> Aim of the task
Return exactly the span that opens with the line containing "(s.setFrames m).condition v" and closes with the final line of the records, both included.

> Supplied information
/-! ### setFrames -/

@[simp] theorem State.setFrames_windows (m : Sparse FrameState) : (s.setFrames m).windows = s.windows := rfl
@[simp] theorem State.setFrames_tables (m : Sparse FrameState) : (s.setFrames m).tables = s.tables := rfl
@[simp] theorem State.setFrames_ports (m : Sparse FrameState) : (s.setFrames m).ports = s.ports := rfl
@[simp] theorem State.setFrames_fenceN (m : Sparse FrameState) : (s.setFrames m).fenceN = s.fenceN := rfl
@[simp] theorem State.setFrames_park (m : Sparse FrameState) : (s.setFrames m).park = s.park := rfl
@[simp] theorem State.setFrames_entries (m : Sparse FrameState) : (s.setFrames m).entries = s.entries := rfl
@[simp] theorem State.setFrames_groups (m : Sparse FrameState) : (s.setFrames m).groups = s.groups := rfl
@[simp] theorem State.setFrames_frames (m : Sparse FrameState) : (s.setFrames m).frames = m := rfl
@[simp] theorem State.setFrames_scrub (m : Sparse FrameState) : (s.setFrames m).scrub = s.scrub := rfl
@[simp] theorem State.setFrames_device (m : Sparse FrameState) : (s.setFrames m).device = s.device := rfl
@[simp] theorem State.setFrames_tags (m : Sparse FrameState) : (s.setFrames m).tags = s.tags := rfl
@[simp] theorem State.setFrames_outbox (m : Sparse FrameState) : (s.setFrames m).outbox = s.outbox := rfl
@[simp] theorem State.setFrames_credit (m : Sparse FrameState) : (s.setFrames m).credit = s.credit := rfl
@[simp] theorem State.setFrames_noticeN (m : Sparse FrameState) : (s.setFrames m).noticeN = s.noticeN := rfl
@[simp] theorem State.setFrames_links (m : Sparse FrameState) : (s.setFrames m).links = s.links := rfl
@[simp] theorem State.setFrames_resetN (m : Sparse FrameState) : (s.setFrames m).resetN = s.resetN := rfl
@[simp] theorem State.setFrames_carrier (m : Sparse FrameState) : (s.setFrames m).carrier = s.carrier := rfl
@[simp] theorem State.setFrames_out (m : Sparse FrameState) : (s.setFrames m).out = s.out := rfl
@[simp] theorem State.setFrames_pending (m : Sparse FrameState) : (s.setFrames m).pending = s.pending := rfl
@[simp] theorem State.setFrames_behind (m : Sparse FrameState) : (s.setFrames m).behind = s.behind := rfl
@[simp] theorem State.setFrames_window (m : Sparse FrameState) (v : Nat) : (s.setFrames m).window v = s.window v := rfl
@[simp] theorem State.setFrames_table (m : Sparse FrameState) (c : AgentId) : (s.setFrames m).table c = s.table c := rfl
@[simp] theorem State.setFrames_port (m : Sparse FrameState) (c : AgentId) : (s.setFrames m).port c = s.port c := rfl
@[simp] theorem State.setFrames_entry (m : Sparse FrameState) (j : Fin 16) : (s.setFrames m).entry j = s.entry j := rfl
@[simp] theorem State.setFrames_group (m : Sparse FrameState) (c : Fin 4) : (s.setFrames m).group c = s.group c := rfl
@[simp] theorem State.setFrames_slot (m : Sparse FrameState) (j : Fin 16) : (s.setFrames m).slot j = s.slot j := rfl
@[simp] theorem State.setFrames_fill (m : Sparse FrameState) (c : Fin 4) : (s.setFrames m).fill c = s.fill c := rfl
@[simp] theorem State.setFrames_link (m : Sparse FrameState) (c : LinkId) : (s.setFrames m).link c = s.link c := rfl
@[simp] theorem State.setFrames_isUp (m : Sparse FrameState) (c : LinkId) : (s.setFrames m).isUp c = s.isUp c := rfl
@[simp] theorem State.setFrames_isAdmitted (m : Sparse FrameState) (c : AgentId) :
    (s.setFrames m).isAdmitted c = s.isAdmitted c := rfl
@[simp] theorem State.setFrames_condition (m : Sparse FrameState) (v : Nat) :
    (s.setFrames m).condition v = s.condition v := rfl
@[simp] theorem State.setFrames_frameCount (m : Sparse FrameState) : (s.setFrames m).frameCount = s.frameCount := rfl
@[simp] theorem State.setFrames_isServing (m : Sparse FrameState) : (s.setFrames m).isServing = s.isServing := rfl
@[simp] theorem State.setFrames_tagInUse (m : Sparse FrameState) (u : BitVec 8) :
    (s.setFrames m).tagInUse u = s.tagInUse u := rfl
@[simp] theorem State.setFrames_active (m : Sparse FrameState) : (s.setFrames m).active = s.active := rfl
@[simp] theorem State.setFrames_quiet (m : Sparse FrameState) : (s.setFrames m).quiet = s.quiet := rfl
@[simp] theorem State.setFrames_pattern (m : Sparse FrameState) : (s.setFrames m).pattern = s.pattern := rfl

> Answer to this task
    (s.setFrames m).condition v = s.condition v := rfl
@[simp] theorem State.setFrames_frameCount (m : Sparse FrameState) : (s.setFrames m).frameCount = s.frameCount := rfl
@[simp] theorem State.setFrames_isServing (m : Sparse FrameState) : (s.setFrames m).isServing = s.isServing := rfl
@[simp] theorem State.setFrames_tagInUse (m : Sparse FrameState) (u : BitVec 8) :
    (s.setFrames m).tagInUse u = s.tagInUse u := rfl
@[simp] theorem State.setFrames_active (m : Sparse FrameState) : (s.setFrames m).active = s.active := rfl
@[simp] theorem State.setFrames_quiet (m : Sparse FrameState) : (s.setFrames m).quiet = s.quiet := rfl
@[simp] theorem State.setFrames_pattern (m : Sparse FrameState) : (s.setFrames m).pattern = s.pattern := rfl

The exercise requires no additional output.